Write out exactly the lines from the start of the entries through the one that contains "ADD_ITEM (R29) -/", including both.

(Stored items)
▶

-- ==== Sys2Proof/Machine/Items.lean ====
section
/-! DEFINITION. The item requests (chapter 2): ADD_ITEM, WITHDRAW_ITEM, PICK_ITEM, PLACE_ITEM, MARK_MISSING,
ITEM_INFO, LIST_ITEMS. -/

namespace Sys2Proof.Machine

/-- An item class as its value (R23). -/
def ItemClass.code : ItemClass → Nat
  | .general => 0 | .short => 1 | .ref => 2 | .rare => 3

/-- An item state as its value (R23). -/
def ItemState.code : ItemState → Nat
  | .shelved _ _ => 0 | .atDesk _ => 1 | .onLoan _ => 2 | .inTray => 3 | .holdShelf _ => 4 | .missing => 5

/-- Looks up the item of an accession number carried as characters: BAD_ARGUMENT when one is not a digit,
UNKNOWN_ITEM when no record holds the number. -/
def State.withItem (s : State) (chars : List Byte) (f : Nat → Item → State × Reply) : State × Reply :=
  match accession? chars with
  | none => refused s .badArgument
  | some acc =>
    match s.item acc with
    | none => refused s .unknownItem
    | some it => f acc it

/-! ### ADD_ITEM (R29) -/

/-- ADD_ITEM (R29). -/
def execAddItem (h : Hdr) (chars : List Byte) (check : BitVec 16) (thickness cls station : Nat)
    (s : State) : Out :=
  serve h s (fun s =>
    match itemClass? cls, station? station with
    | some k, some t =>
      if thickness < 1 ∨ 40 < thickness then refused s .badArgument
      else
        match label? chars check with
        | none => refused s .badLabel
        | some acc =>
          if k = .rare ∧ t ≠ 3 ∧ t ≠ 5 then refused s .notPermitted
          else if (s.item acc).isSome then refused s .duplicate
          else if Config.itemRoom ≤ s.rsc.items.length then refused s .mapFull
          else
            (s.setItem acc { thickness := thickness, cls := k, state := .atDesk t, queue := [] },
              refuse .done)
    | _, _ => refused s .badArgument)

/-! ### WITHDRAW_ITEM (R30) -/

/-- A hold is cancelled by the withdrawal of its item (R30). -/
def Work.cancelWithItem (w : Work) (acc h : Nat) : Work :=
  match w.st.hold h with
  | some r => (w.on (fun s => (s.removeHold h r).post .holdCancelled r.borrower acc 0)).withdrawPage h
  | none => w

/-- WITHDRAW_ITEM (R30). -/
def execWithdrawItem (h : Hdr) (chars : List Byte) (s : State) : Out :=
  serve h s (fun s => s.withItem chars (fun acc it =>
    match it.state with
    | .onLoan _ => refused s .onLoan
    | .shelved _ _ => refused s .notAtDesk
    | .inTray => refused s .notAtDesk
    | .holdShelf _ => refused s .notAtDesk
    | .atDesk _ | .missing =>
      let w := s.begin.each it.queue (fun w n => w.cancelWithItem acc n)
      ((w.on (·.delItem acc)).settle, doneWith [u8 it.queue.length])))

/-! ### PICK_ITEM (R31, R32) -/

/-- The item leaves its compartment for the desk, or for the hold shelf at S5 when its first hold is
WAITING (R32); its page is withdrawn (R155). -/
def State.pick (s : State) (acc : Nat) (it : Item) (t : StationNo) : State :=
  let s1 := s.unshelve acc it (.atDesk t)
  let s2 := match s1.firstWaiting it with
    | some (h, r) => if t = serviceStation then s1.makeReady acc h r t else s1
    | none => s1
  (s2.begin.withdrawItemPage acc).settle

/-- The new state of a picked item and its desk station (R32). -/
def State.pickedState (s : State) (it : Item) (t : StationNo) : ItemState :=
  if t = serviceStation ∧ (s.firstWaiting it).isSome then .holdShelf t else .atDesk t

/-- PICK_ITEM (R31). -/
def execPickItem (h : Hdr) (chars : List Byte) (station : Nat) (s : State) : Out :=
  serve h s (fun s =>
    match station? station with
    | none => refused s .badArgument
    | some t => s.withItem chars (fun acc it =>
      match it.state.shelvedIn with
      | none => refused s .notShelved
      | some (b, k) =>
        if (s.presentedAt b t).isNone then refused s .notAtStation
        else if it.cls = .rare ∧ t ≠ 3 then refused s .notPermitted
        else
          (s.pick acc it t,
            doneWith [u8 (s.pickedState it t).code, u8 t.val, u8 ((s.bin b).fills[k] - it.thickness)])))

/-! ### PLACE_ITEM (R33, R34) -/

/-- The bins that a request considers, with their positions: the bin PRESENTED at the given position, or the bins
PRESENTED at P0 and P1 (R28, R33). -/
def State.considered (s : State) (t : StationNo) (p : Option Pos) : List (Pos × Nat) :=
  (match p with
    | some q => [q]
    | none => [0, 1]).filterMap (fun q => (s.presentedBin t q).map (fun b => (q, b)))

/-- The compartment of a bin that has room: the given one, or by automatic placement (R33). -/
def Bin.place (r : Bin) (t : Nat) (k : Option (Fin 8)) : Option (Fin 8) :=
  match k with
  | some c => if r.hasRoom t c then some c else none
  | none => r.autoPlace t

/-- The first considered bin of the right climate with room, with its position and compartment (R33). -/
def State.firstRoom (s : State) (bins : List (Pos × Nat)) (cl : Climate) (t : Nat) (k : Option (Fin 8)) :
    Option (Pos × Nat × Fin 8) :=
  bins.findSome? (fun e =>
    if (s.bin e.2).climate = cl then ((s.bin e.2).place t k).map (fun c => (e.1, e.2, c)) else none)

/-- An accepted PLACE_ITEM: the item is SHELVED, its first WAITING hold is paged, and a fill bin at S4
tested (R34). -/
def State.placeInto (s : State) (acc : Nat) (it : Item) (t : StationNo) (p : Pos) (b : Nat) (k : Fin 8) :
    State :=
  let w := (s.begin.on (fun s => (s.shelve acc it b k).createPage acc))
  (if t = fillStation then w.fillTestDue p else w).settle

/-- An optional operand in its range. -/
def optIn {α : Type} (f : Nat → Option α) (o : Option Nat) : Option (Option α) :=
  match o with
  | none => some none
  | some n => (f n).map some

/-- PLACE_ITEM (R33). -/
def execPlaceItem (h : Hdr) (chars : List Byte) (station : Nat) (position compartment : Option Nat)
    (s : State) : Out :=
  serve h s (fun s =>
    match station? station, optIn pos? position, optIn compartment? compartment with
    | some t, some p, some k => s.withItem chars (fun acc it =>
      match it.state with
      | .atDesk _ =>
        let bins := s.considered t p
        if bins.isEmpty then refused s .noBin
        else if !bins.any (fun e => (s.bin e.2).climate = it.cls.climate) then refused s .climate
        else
          match s.firstRoom bins it.cls.climate it.thickness k with
          | none => refused s .noRoom
          | some (q, b, c) =>
            (s.placeInto acc it t q b c,
              doneWith [u16 b, u8 q.val, u8 c.val, u8 ((s.bin b).fills[c] + it.thickness)])
      | _ => refused s .notAtDesk)
    | _, _, _ => refused s .badArgument)

/-! ### MARK_MISSING (R35) -/

/-- MARK_MISSING (R35). -/
def execMarkMissing (h : Hdr) (chars : List Byte) (s : State) : Out :=
  serve h s (fun s => s.withItem chars (fun acc it =>
    match it.state with
    | .shelved _ _ => ((s.begin.goMissing acc).settle, refuse .done)
    | _ => refused s .notShelved))

/-! ### Lookups (R36, R37) -/

/-- A hold's state and expiry day (R149). -/
def HoldState.fields : HoldState → List Field
  | .waiting => [u8 0, .absent 2]
  | .ready d => [u8 1, u16 d]

/-- The location, desk station and loan of an item, each absent in the states that do not have it (R36, log 9
DESIGN CHOICE). -/
def State.itemStateFields (s : State) (it : Item) : List Field :=
  [optField 2 (it.state.shelvedIn.map (·.1)), optField 1 (it.state.shelvedIn.map (·.2.val)),
    optField 1 (it.state.desk?.map Fin.val)] ++
  (match it.state.loan?.bind s.loan with
    | some r => [u24 r.borrower, u16 r.checkout, u16 r.due, u8 r.renewals, flagField r.recalled]
    | none => [.absent 3, .absent 2, .absent 2, .absent 1, .absent 1])

/-- The hold queue of an item in order (R36). -/
def State.queueFields (s : State) (it : Item) : List Field :=
  listFields it.queue (fun h =>
    match s.hold h with
    | some r => [u24 r.borrower, u16 r.placed] ++ r.state.fields
    | none => [.absent 3, .absent 2, .absent 1, .absent 2])

/-- ITEM_INFO (R36). -/
def execItemInfo (h : Hdr) (chars : List Byte) (s : State) : Out :=
  serve h s (fun s => s.withItem chars (fun acc it =>
    (s, doneWith ([accField acc, u8 it.thickness, u8 it.cls.code, u8 it.state.code] ++
      s.itemStateFields it ++ s.queueFields it ++ [u16 (crc (accessionChars acc)).toNat]))))

/-- The cursor of LIST_ITEMS: START, or an accession number; none when it is neither (R37). -/
def cursor? : ListCursor → Option (Option Nat)
  | .start => some none
  | .after cs => (accession? cs).map some

/-- LIST_ITEMS (R37). -/
def execListItems (h : Hdr) (bin : Nat) (cursor : ListCursor) (s : State) : Out :=
  serve h s (fun s =>
    match cursor? cursor with
    | none => refused s .badArgument
    | some c =>
      if !binOk bin then refused s .badArgument
      else
        let later := (s.itemsIn bin).filter (fun e => c.all (· < e.1))
        let page := later.take 8
        let next := if 8 < later.length then (page.getLast?).map (·.1) else none
        (s, doneWith (listFields page (fun e =>
            [accField e.1, u8 e.2.1.thickness, u8 e.2.1.cls.code, u8 e.2.2.val]) ++
          [match next with
            | some acc => accField acc
            | none => outcomeField .fin])))

end Sys2Proof.Machine
end

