-- ==== Sys2Proof/Machine/Returns.lean ====
section
/-! DEFINITION. Returns induction (chapter 9): the scan decision (R163 to R166), TRAY_REMOVE and
TRAY_INFO. -/

namespace Sys2Proof.Machine

/-! ### The scan (R164 to R166) -/

/-- The reasons of RETURN_EXCEPTION that are no result codes (section 11.8). -/
def stoppedReason : Nat := 255
/-- NOT_RETURNABLE (section 11.8). -/
def notReturnableReason : Nat := 254
/-- TRAY_FULL (section 11.8). -/
def trayFullReason : Nat := 253

/-- A scan diverted to the staff bench with its notice (R164, R166). -/
def State.scanException (s : State) (reason : Nat) (acc : Option Nat) : State :=
  (s.sendDivert .exception).post .returnException reason (binArg acc) 0

/-- The receiving end is shut to scans: S4 not OPEN, Z4 not NORMAL, or no completed mount (R164, R200). -/
def State.scanStopped (s : State) : Bool :=
  !(s.station fillStation).isOpen || !s.frontNormal || s.svp.mountState ≠ .mounted

/-- The position of S4 at which a bin is presented as a fill bin (R169). -/
def State.fillBinAt (s : State) (b : Nat) : Option Pos :=
  match s.fillOf b with
  | some e =>
    match e.state with
    | .presented p => some p
    | _ => none
  | none => none

/-- The fill bins presented at S4, P0 first (R166). -/
def State.fillBins (s : State) : List (Pos × Nat) :=
  (([0, 1] : List Pos).filterMap (fun p => (s.presentedBin fillStation p).map (fun b => (p, b)))).filter
    (fun e => s.fillAt e.2 e.1)

/-- The place that step 6 finds for a thickness: position, bin and compartment (R28, R166). -/
def State.fillPlace (s : State) (t : Nat) : Option (Pos × Nat × Fin 8) :=
  s.fillBins.findSome? (fun e => ((s.bin e.2).autoPlace t).map (fun k => (e.1, e.2, k)))

/-- Steps 5 and 6 of a scan: the item is routed by its holds and the room at S4 (R166). -/
def Work.scanRoute (w : Work) (acc : Nat) (it : Item) : Work :=
  match w.st.firstWaiting it with
  | some (n, r) => w.on (fun s => (s.sendDivert .holds).makeReady acc n r fillStation)
  | none =>
    match w.st.fillPlace it.thickness with
    | some (p, b, k) => (w.on (fun s => (s.sendDivert (.fill p k)).shelve acc it b k)).fillTestDue p
    | none =>
      if w.st.rsc.tray.length < Config.trayPlaces then
        w.on (fun s => ((s.sendDivert .tray).trayAdd acc).setItemState acc .inTray)
      else
        w.on (fun s => (s.setItemState acc (.atDesk serviceStation)).scanException trayFullReason (some acc))

/-- Step 4 of a scan for an item in a bin: a repeated read when the bin is a fill bin presented at S4;
otherwise the item is found elsewhere and routed (R165). -/
def Work.scanShelved (w : Work) (acc : Nat) (it : Item) (b : Nat) (k : Fin 8) : Work :=
  match w.st.fillBinAt b with
  | some p => w.on (·.sendDivert (.fill p k))
  | none =>
    ((w.on (fun s => (s.unshelve acc it .missing).post .foundElsewhere acc (pairArg b k.val) 0)).withdrawItemPage
      acc).scanRoute acc it

/-- Step 4 of a scan (R165). -/
def Work.scanItem (w : Work) (acc : Nat) (it : Item) : Work :=
  match it.state with
  | .inTray => w.on (·.sendDivert .tray)
  | .holdShelf _ => w.on (·.sendDivert .holds)
  | .shelved b k => w.scanShelved acc it b k
  | .onLoan n =>
    (w.on (fun s =>
      match s.loan n with
      | some r => s.closeLoan acc n r
      | none => s)).scanRoute acc it
  | .atDesk _ => w.scanRoute acc it
  | .missing => (w.on (·.post .itemFound acc 0 0)).scanRoute acc it

/-- SCAN (R163, R164): the whole decision in the one action that takes it (log 29 DEDUCED). -/
def execScan (label : Option (List Byte × BitVec 16)) (s : State) : Out :=
  let read := label.bind (fun l => label? l.1 l.2)
  if s.scanStopped then .next (s.scanException stoppedReason read)
  else
    match read with
    | none => .next (s.scanException ResultCode.badLabel.code none)
    | some acc =>
      match s.item acc with
      | none => .next (s.scanException ResultCode.unknownItem.code (some acc))
      | some it =>
        if it.cls.lendable then .next (s.begin.scanItem acc it).settle
        else .next (s.scanException notReturnableReason (some acc))

/-! ### The tray (R168) -/

/-- TRAY_REMOVE (R168). -/
def execTrayRemove (h : Hdr) (chars : List Byte) (station : Nat) (s : State) : Out :=
  serve h s (fun s =>
    match station? station with
    | none => refused s .badArgument
    | some t => s.withItem chars (fun acc it =>
      match it.state with
      | .inTray => ((s.trayTake acc).setItem acc { it with state := .atDesk t }, refuse .done)
      | _ => refused s .notInTray))

/-- TRAY_INFO (R168). -/
def execTrayInfo (h : Hdr) (s : State) : Out :=
  serve h s (fun s =>
    (s, doneWith (listFields s.rsc.tray (fun acc =>
      accField acc ::
        match s.item acc with
        | some it => [u8 it.thickness, u8 it.queue.length]
        | none => [.absent 1, .absent 1]))))

end Sys2Proof.Machine
end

◀

RESPONSE AREA
-- ==== Sys2Proof/Machine/Items.lean ====
section
/-! DEFINITION. The item requests (chapter 2): ADD_ITEM, WITHDRAW_ITEM, PICK_ITEM, PLACE_ITEM, MARK_MISSING,
ITEM_INFO, LIST_ITEMS. -/

namespace Sys2Proof.Machine

/-- An item class as its value (R23). -/
def ItemClass.code : ItemClass → Nat
  | .general => 0 | .short => 1 | .ref => 2 | .rare => 3

/-- An item state as its value (R23). -/
def ItemState.code : ItemState → Nat
  | .shelved _ _ => 0 | .atDesk _ => 1 | .onLoan _ => 2 | .inTray => 3 | .holdShelf _ => 4 | .missing => 5

/-- Looks up the item of an accession number carried as characters: BAD_ARGUMENT when one is not a digit,
UNKNOWN_ITEM when no record holds the number. -/
def State.withItem (s : State) (chars : List Byte) (f : Nat → Item → State × Reply) : State × Reply :=
  match accession? chars with
  | none => refused s .badArgument
  | some acc =>
    match s.item acc with
    | none => refused s .unknownItem
    | some it => f acc it

/-! ### ADD_ITEM (R29) -/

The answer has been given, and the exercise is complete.